On se pose donc la question de savoir s’il serait plus avantageux, pour la réalisation d’une protection adéquate des consommateurs, de créer des tribunaux spécialisés, qui assureraient une procédure rapide, efficace et moins chère pour les litiges de consommation. Dans les États de l’Union européenne cette solution a été proposée, mais son application a été entravée par des obstacles tels que des coûts élevés, des problèmes d’organisation et d’administration de la justice, le risque de conflits de compétence[66]. Au surplus, toutes les facilités d’une juridiction spéciale peuvent être réalisées dans le cadre de celle existante, en droit commun. Pour cette raison, il est nécessaire d’avoir une législation appropriée, sur le fond et la procédure, de sorte que les tribunaux puissent traiter avec facilité les litiges des consommateurs en en difficulté.

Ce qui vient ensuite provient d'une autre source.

-- ==== Sys2Proof/Tests/Slice0.lean ====
section
/-! SUPPORT. Tests with expected results from spec/ (opcode words from 30_encoding.md R70 and R71, steps from
the worked vectors of 95_test_vectors.md), and a witness for each statement that has hypotheses. -/

namespace Sys2Proof.Tests

open Machine

/-! ### WellFormed: the ill-formed terms it refuses (30_encoding.md R75) -/

theorem test_wellFormed_refuses_an_assigned_byte_as_unassigned :
    (Instr.unassigned 0x00#8).wellFormed = false ∧ (Instr.unassigned 0x87#8).wellFormed = false ∧
      (Instr.unassigned 0xF5#8).wellFormed = false := by decide

theorem test_wellFormed_takes_the_unassigned_bytes_beside_them :
    (Instr.unassigned 0x08#8).wellFormed = true ∧ (Instr.unassigned 0x76#8).wellFormed = true ∧
      (Instr.unassigned 0x88#8).wellFormed = true ∧ (Instr.unassigned 0xFF#8).wellFormed = true := by
  decide

/-! ### Decoding: every assigned byte of the grid R71, one theorem a row of it -/

theorem test_decode_row_0 :
    decodeTableWord 8 0x00 = some .nop ∧
    decodeTableWord 8 0x01 = some (.ldBcNn 0) ∧
    decodeTableWord 8 0x02 = some .ldIndBcA ∧
    decodeTableWord 8 0x03 = some .incBc ∧
    decodeTableWord 8 0x04 = some .incB ∧
    decodeTableWord 8 0x05 = some .decB ∧
    decodeTableWord 8 0x06 = some (.ldBN 0) ∧
    decodeTableWord 8 0x07 = some .rlcA ∧
    decodeTableWord 8 0x09 = some .addHlBc ∧
    decodeTableWord 8 0x0A = some .ldAIndBc ∧
    decodeTableWord 8 0x0B = some .decBc ∧
    decodeTableWord 8 0x0C = some .incC ∧
    decodeTableWord 8 0x0D = some .decC ∧
    decodeTableWord 8 0x0E = some (.ldCN 0) ∧
    decodeTableWord 8 0x0F = some .rrcA := by
  decide

theorem test_decode_row_1 :
    decodeTableWord 8 0x11 = some (.ldDeNn 0) ∧
    decodeTableWord 8 0x12 = some .ldIndDeA ∧
    decodeTableWord 8 0x13 = some .incDe ∧
    decodeTableWord 8 0x14 = some .incD ∧
    decodeTableWord 8 0x15 = some .decD ∧
    decodeTableWord 8 0x16 = some (.ldDN 0) ∧
    decodeTableWord 8 0x17 = some .rlA ∧
    decodeTableWord 8 0x18 = some (.jr 0) ∧
    decodeTableWord 8 0x19 = some .addHlDe ∧
    decodeTableWord 8 0x1A = some .ldAIndDe ∧
    decodeTableWord 8 0x1B = some .decDe ∧
    decodeTableWord 8 0x1C = some .incE ∧
    decodeTableWord 8 0x1D = some .decE ∧
    decodeTableWord 8 0x1E = some (.ldEN 0) := by
  decide

theorem test_decode_row_2 :
    decodeTableWord 8 0x20 = some (.jrNz 0) ∧
    decodeTableWord 8 0x21 = some (.ldHlNn 0) ∧
    decodeTableWord 8 0x22 = some .ldHliA ∧
    decodeTableWord 8 0x23 = some .incHl ∧
    decodeTableWord 8 0x24 = some .incH ∧
    decodeTableWord 8 0x25 = some .decH ∧
    decodeTableWord 8 0x26 = some (.ldHN 0) ∧
    decodeTableWord 8 0x28 = some (.jrZ 0) ∧
    decodeTableWord 8 0x29 = some .addHlHl ∧
    decodeTableWord 8 0x2A = some .ldAHli ∧
    decodeTableWord 8 0x2B = some .decHl ∧
    decodeTableWord 8 0x2C = some .incL ∧
    decodeTableWord 8 0x2D = some .decL ∧
    decodeTableWord 8 0x2E = some (.ldLN 0) := by
  decide

theorem test_decode_row_3 :
    decodeTableWord 8 0x30 = some (.jrNc 0) ∧
    decodeTableWord 8 0x31 = some (.ldSpNn 0) ∧
    decodeTableWord 8 0x32 = some .ldHldA ∧
    decodeTableWord 8 0x33 = some .incSp ∧
    decodeTableWord 8 0x34 = some .incIndHl ∧
    decodeTableWord 8 0x35 = some .decIndHl ∧
    decodeTableWord 8 0x36 = some (.ldIndHlN 0) ∧
    decodeTableWord 8 0x37 = some .scf ∧
    decodeTableWord 8 0x38 = some (.jrC 0) ∧
    decodeTableWord 8 0x39 = some .addHlSp ∧
    decodeTableWord 8 0x3A = some .ldAHld ∧
    decodeTableWord 8 0x3B = some .decSp ∧
    decodeTableWord 8 0x3C = some .incA ∧
    decodeTableWord 8 0x3D = some .decA ∧
    decodeTableWord 8 0x3E = some (.ldAN 0) ∧
    decodeTableWord 8 0x3F = some .ccf := by
  decide

theorem test_decode_row_4 :
    decodeTableWord 8 0x40 = some .ldBB ∧
    decodeTableWord 8 0x41 = some .ldBC ∧
    decodeTableWord 8 0x42 = some .ldBD ∧
    decodeTableWord 8 0x43 = some .ldBE ∧
    decodeTableWord 8 0x44 = some .ldBH ∧
    decodeTableWord 8 0x45 = some .ldBL ∧
    decodeTableWord 8 0x46 = some .ldBIndHl ∧
    decodeTableWord 8 0x47 = some .ldBA ∧
    decodeTableWord 8 0x48 = some .ldCB ∧
    decodeTableWord 8 0x49 = some .ldCC ∧
    decodeTableWord 8 0x4A = some .ldCD ∧
    decodeTableWord 8 0x4B = some .ldCE ∧
    decodeTableWord 8 0x4C = some .ldCH ∧
    decodeTableWord 8 0x4D = some .ldCL ∧
    decodeTableWord 8 0x4E = some .ldCIndHl ∧
    decodeTableWord 8 0x4F = some .ldCA := by
  decide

Dans ce contexte et afin de faciliter les procédures juridiques sur les litiges de consommation, soit à l’occasion de l’introduction d’une action individuelle ou soit à la demande d’une des associations de consommateurs (action collective), nous proposons pour le système moldave d’élaborer un Code de la consommation (d’après l’exemple français ou roumain) qui unifierait l’ensemble des normes juridiques qui concernent les droits des consommateurs, y compris la procédure visant les clauses abusives.

Conformément à l’article 31 par. (1) de la Loi n° 105-XV du 13.03.2003. «Les actions en justice relatives à la protection des droits du consommateur peuvent être engagées auprès du tribunal par les consommateurs eux-mêmes ou leurs représentants légaux, par les pouvoirs publics habilités ou les associations de consommateurs».

Contrairement aux consommateurs français, qui sont en mesure de s’informer sur leurs ses droits grâce à un seul instrument, le Code de la Consommation, les consommateurs moldaves ont à leur disposition trois règles juridiques qui peuvent leur servir de guide pour l’étape judiciaire:

– Le Code de procédure civile de la République de Moldova n° 225-XV du 30.05.2003[67];

– Le Code civil de la République de Moldova n° 1107-XV du 06.06.2002[68];

– La Loi sur la protection des consommateurs n° 105 du 13.03.2003[69].

La réalisation des actions en suppression des clauses abusives dépend directement du concept de protection des consommateurs sous forme de politique stratégique qui doit être entrepris par l’État. Comme nous avons mentionné plus haut, le consommateur moldave peut directement s’adresser au tribunal, sans faire des démarches auprès des autorités administratives habilitées sans avoir à attendre leur décision.

L’article 38 du Code de procédure civile de la République de Moldova expose la règle principale pour le dépôt d’une action civile (cette règle est valable pour les litiges de consommation); elle prévoit que l’action civile est intentée devant le tribunal où se trouve l’organisation ou son administration, donc à la résidence du défendeur.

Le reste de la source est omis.